What you should do:
Output the entries below exactly, from the first line to the line holding "exact ⟨e, .tail _ mem, holds⟩", both included.
──────── Extracted records ────────
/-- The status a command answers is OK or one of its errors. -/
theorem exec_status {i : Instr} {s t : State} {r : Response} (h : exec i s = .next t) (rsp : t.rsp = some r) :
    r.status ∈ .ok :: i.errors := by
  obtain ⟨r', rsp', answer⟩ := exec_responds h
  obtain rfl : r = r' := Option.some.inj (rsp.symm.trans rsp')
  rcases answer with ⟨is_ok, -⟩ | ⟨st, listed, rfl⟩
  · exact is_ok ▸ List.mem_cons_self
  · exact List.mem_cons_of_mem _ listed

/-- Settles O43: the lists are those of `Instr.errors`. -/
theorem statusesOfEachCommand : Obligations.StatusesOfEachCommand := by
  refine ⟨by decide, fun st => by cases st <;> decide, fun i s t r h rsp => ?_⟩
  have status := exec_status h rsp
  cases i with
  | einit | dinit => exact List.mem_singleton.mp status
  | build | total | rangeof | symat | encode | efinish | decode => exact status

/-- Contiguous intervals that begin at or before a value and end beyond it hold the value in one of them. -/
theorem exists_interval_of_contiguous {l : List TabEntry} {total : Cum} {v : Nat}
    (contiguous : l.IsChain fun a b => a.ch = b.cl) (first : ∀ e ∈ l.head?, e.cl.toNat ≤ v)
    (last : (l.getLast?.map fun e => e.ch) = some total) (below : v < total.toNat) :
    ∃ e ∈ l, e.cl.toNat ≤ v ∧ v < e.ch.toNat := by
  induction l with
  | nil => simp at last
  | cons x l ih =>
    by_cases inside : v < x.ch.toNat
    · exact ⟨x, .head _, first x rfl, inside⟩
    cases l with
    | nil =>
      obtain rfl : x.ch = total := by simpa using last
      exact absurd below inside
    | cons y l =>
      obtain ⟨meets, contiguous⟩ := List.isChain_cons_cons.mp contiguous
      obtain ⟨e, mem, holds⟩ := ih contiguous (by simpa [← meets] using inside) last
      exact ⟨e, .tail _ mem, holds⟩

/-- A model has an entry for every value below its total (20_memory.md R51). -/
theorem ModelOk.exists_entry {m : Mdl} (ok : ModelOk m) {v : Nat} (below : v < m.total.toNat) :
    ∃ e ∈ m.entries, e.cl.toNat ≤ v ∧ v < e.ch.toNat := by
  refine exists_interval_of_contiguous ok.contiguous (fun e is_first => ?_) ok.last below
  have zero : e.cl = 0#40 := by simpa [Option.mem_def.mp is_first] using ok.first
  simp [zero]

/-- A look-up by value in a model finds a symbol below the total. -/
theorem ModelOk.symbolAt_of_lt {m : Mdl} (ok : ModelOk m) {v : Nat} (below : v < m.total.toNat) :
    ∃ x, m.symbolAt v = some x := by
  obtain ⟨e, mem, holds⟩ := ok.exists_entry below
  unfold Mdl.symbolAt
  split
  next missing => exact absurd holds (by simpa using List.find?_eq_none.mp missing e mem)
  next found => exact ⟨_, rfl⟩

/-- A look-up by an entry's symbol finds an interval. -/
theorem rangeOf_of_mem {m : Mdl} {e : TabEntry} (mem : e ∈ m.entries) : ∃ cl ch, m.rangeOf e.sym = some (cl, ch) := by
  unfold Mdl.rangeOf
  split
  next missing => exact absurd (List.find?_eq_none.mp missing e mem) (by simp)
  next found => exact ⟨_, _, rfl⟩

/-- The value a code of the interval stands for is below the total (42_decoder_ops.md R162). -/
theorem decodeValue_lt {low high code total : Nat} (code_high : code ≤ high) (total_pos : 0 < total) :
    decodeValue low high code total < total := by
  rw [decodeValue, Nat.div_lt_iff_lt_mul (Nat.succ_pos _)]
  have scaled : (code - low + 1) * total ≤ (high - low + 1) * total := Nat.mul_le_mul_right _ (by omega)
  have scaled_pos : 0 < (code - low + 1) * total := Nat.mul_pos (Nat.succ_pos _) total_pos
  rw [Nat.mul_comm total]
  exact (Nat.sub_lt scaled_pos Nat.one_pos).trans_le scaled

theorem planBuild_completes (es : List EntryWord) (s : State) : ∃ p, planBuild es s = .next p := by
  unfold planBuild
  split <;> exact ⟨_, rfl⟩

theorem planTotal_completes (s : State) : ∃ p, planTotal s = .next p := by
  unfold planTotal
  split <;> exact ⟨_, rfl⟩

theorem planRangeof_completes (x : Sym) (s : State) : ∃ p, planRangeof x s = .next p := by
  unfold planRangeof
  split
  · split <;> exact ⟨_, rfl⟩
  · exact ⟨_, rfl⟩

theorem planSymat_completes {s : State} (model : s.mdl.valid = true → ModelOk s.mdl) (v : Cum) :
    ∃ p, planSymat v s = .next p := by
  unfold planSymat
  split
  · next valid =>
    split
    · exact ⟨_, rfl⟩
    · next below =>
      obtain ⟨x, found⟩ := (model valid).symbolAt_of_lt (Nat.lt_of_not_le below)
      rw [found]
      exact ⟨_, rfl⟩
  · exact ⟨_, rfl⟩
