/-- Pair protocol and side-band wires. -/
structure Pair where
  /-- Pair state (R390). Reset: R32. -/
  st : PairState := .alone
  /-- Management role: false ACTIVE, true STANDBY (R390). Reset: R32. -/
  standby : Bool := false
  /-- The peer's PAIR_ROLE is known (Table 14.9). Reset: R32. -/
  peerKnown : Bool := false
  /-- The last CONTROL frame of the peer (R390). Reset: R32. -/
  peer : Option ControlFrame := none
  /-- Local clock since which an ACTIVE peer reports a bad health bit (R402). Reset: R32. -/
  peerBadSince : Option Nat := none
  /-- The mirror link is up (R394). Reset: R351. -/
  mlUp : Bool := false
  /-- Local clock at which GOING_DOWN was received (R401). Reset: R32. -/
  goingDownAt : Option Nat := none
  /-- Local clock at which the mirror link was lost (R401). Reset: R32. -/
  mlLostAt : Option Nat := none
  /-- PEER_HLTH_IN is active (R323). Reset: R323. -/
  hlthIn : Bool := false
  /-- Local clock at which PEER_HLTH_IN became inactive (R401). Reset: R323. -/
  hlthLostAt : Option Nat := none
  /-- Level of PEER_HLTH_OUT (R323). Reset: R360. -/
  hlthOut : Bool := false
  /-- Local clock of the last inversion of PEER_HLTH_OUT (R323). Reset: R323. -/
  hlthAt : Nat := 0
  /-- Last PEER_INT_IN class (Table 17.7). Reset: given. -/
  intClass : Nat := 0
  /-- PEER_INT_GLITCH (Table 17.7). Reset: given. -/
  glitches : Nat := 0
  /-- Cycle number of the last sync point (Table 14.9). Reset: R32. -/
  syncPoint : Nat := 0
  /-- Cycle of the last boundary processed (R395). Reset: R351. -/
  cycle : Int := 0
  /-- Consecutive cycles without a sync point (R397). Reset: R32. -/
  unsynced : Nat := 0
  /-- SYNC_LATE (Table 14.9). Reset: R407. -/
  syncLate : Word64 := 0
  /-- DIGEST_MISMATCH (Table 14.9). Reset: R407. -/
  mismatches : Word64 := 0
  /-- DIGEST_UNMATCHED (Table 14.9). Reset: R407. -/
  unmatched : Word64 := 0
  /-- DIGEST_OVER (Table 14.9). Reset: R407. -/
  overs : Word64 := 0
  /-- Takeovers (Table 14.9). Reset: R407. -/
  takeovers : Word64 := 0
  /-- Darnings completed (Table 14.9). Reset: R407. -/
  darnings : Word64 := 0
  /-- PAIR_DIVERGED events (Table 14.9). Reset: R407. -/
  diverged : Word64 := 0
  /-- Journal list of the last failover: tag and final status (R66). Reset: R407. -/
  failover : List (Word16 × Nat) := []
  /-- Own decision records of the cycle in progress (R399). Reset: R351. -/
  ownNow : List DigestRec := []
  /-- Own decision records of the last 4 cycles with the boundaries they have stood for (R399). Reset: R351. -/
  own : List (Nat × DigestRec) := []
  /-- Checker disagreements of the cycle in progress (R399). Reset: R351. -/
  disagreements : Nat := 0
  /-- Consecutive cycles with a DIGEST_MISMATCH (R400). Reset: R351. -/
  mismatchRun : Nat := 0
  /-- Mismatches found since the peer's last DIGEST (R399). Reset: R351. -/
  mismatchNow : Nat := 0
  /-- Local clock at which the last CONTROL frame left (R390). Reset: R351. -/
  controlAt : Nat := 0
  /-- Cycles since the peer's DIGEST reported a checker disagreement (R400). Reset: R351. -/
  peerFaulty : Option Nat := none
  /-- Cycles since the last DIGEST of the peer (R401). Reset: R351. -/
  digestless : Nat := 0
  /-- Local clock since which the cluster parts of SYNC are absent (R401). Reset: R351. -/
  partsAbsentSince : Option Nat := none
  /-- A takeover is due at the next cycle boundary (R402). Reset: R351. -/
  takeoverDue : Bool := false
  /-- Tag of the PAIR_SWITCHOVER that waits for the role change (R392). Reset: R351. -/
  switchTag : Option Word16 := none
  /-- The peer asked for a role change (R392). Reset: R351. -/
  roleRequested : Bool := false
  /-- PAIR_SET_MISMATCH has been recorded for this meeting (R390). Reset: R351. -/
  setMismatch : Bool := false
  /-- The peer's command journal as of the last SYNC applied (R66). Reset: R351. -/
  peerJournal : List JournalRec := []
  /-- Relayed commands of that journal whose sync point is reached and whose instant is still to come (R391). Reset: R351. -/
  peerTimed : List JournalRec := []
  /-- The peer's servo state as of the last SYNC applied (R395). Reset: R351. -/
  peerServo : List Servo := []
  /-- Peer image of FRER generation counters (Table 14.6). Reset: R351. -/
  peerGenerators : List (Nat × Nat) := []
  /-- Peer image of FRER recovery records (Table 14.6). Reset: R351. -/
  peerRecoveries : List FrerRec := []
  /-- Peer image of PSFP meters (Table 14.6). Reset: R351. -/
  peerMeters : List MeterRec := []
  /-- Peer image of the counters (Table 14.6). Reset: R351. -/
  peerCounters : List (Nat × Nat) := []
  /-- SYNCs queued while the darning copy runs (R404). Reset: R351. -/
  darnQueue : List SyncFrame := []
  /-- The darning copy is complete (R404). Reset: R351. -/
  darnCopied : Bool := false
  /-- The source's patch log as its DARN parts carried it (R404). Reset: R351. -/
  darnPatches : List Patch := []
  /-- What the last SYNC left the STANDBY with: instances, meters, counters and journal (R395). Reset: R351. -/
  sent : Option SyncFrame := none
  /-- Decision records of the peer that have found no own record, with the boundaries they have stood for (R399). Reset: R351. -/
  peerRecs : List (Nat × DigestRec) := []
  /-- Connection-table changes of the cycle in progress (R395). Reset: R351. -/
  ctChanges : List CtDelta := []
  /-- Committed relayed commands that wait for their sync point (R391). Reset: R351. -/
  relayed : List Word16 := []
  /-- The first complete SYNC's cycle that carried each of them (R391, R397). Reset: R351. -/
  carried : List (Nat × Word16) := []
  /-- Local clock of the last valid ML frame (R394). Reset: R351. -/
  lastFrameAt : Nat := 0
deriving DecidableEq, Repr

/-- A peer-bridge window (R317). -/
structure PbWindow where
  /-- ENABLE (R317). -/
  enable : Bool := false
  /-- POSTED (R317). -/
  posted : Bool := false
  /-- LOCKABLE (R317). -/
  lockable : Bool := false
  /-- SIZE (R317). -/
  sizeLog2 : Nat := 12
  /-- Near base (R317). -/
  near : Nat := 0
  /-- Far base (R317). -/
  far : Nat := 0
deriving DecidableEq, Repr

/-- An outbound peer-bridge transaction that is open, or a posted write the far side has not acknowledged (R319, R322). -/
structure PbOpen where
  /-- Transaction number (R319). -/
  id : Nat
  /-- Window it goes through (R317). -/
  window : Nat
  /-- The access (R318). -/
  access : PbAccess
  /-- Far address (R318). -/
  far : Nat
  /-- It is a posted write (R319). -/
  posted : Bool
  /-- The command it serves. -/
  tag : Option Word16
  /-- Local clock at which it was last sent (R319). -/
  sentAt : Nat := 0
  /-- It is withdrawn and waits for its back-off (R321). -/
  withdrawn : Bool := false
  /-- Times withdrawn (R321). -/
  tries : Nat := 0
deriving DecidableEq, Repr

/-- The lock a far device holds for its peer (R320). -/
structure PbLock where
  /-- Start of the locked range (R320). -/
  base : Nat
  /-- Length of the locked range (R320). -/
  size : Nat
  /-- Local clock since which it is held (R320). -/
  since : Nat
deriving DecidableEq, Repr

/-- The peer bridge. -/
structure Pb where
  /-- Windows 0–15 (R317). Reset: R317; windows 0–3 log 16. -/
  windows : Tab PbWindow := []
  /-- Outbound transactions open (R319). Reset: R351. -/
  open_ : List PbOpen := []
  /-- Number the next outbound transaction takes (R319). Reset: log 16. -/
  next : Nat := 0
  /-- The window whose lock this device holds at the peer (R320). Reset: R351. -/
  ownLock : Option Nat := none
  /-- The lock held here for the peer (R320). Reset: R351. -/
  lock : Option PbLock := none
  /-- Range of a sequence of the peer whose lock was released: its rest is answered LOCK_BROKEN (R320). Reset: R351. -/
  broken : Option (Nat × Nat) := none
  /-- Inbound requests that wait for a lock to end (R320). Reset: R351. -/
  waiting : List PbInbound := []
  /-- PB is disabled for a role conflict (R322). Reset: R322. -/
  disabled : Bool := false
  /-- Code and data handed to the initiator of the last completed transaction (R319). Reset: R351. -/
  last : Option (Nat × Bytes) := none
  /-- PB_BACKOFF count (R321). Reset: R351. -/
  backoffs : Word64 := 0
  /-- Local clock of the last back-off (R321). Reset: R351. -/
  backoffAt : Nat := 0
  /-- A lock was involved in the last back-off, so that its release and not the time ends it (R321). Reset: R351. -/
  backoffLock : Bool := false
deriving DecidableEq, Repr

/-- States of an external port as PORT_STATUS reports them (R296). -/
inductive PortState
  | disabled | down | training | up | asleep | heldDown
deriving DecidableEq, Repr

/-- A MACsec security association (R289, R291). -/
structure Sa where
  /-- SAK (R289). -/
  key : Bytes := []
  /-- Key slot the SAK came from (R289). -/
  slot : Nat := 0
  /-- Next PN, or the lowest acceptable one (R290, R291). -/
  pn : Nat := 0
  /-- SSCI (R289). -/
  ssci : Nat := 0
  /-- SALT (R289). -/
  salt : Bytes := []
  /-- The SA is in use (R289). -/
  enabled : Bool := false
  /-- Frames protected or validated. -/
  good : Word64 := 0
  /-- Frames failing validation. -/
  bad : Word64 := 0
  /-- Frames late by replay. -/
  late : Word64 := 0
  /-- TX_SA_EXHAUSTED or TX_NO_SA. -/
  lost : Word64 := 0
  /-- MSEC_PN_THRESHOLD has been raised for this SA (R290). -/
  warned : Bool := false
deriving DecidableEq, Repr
────────
Answer box:
/-- The status a command answers is OK or one of its errors. -/
theorem exec_status {i : Instr} {s t : State} {r : Response} (h : exec i s = .next t) (rsp : t.rsp = some r) :
    r.status ∈ .ok :: i.errors := by
  obtain ⟨r', rsp', answer⟩ := exec_responds h
  obtain rfl : r = r' := Option.some.inj (rsp.symm.trans rsp')
  rcases answer with ⟨is_ok, -⟩ | ⟨st, listed, rfl⟩
  · exact is_ok ▸ List.mem_cons_self
  · exact List.mem_cons_of_mem _ listed

/-- Settles O43: the lists are those of `Instr.errors`. -/
theorem statusesOfEachCommand : Obligations.StatusesOfEachCommand := by
  refine ⟨by decide, fun st => by cases st <;> decide, fun i s t r h rsp => ?_⟩
  have status := exec_status h rsp
  cases i with
  | einit | dinit => exact List.mem_singleton.mp status
  | build | total | rangeof | symat | encode | efinish | decode => exact status

/-- Contiguous intervals that begin at or before a value and end beyond it hold the value in one of them. -/
theorem exists_interval_of_contiguous {l : List TabEntry} {total : Cum} {v : Nat}
    (contiguous : l.IsChain fun a b => a.ch = b.cl) (first : ∀ e ∈ l.head?, e.cl.toNat ≤ v)
    (last : (l.getLast?.map fun e => e.ch) = some total) (below : v < total.toNat) :
    ∃ e ∈ l, e.cl.toNat ≤ v ∧ v < e.ch.toNat := by
  induction l with
  | nil => simp at last
  | cons x l ih =>
    by_cases inside : v < x.ch.toNat
    · exact ⟨x, .head _, first x rfl, inside⟩
    cases l with
    | nil =>
      obtain rfl : x.ch = total := by simpa using last
      exact absurd below inside
    | cons y l =>
      obtain ⟨meets, contiguous⟩ := List.isChain_cons_cons.mp contiguous
      obtain ⟨e, mem, holds⟩ := ih contiguous (by simpa [← meets] using inside) last
      exact ⟨e, .tail _ mem, holds⟩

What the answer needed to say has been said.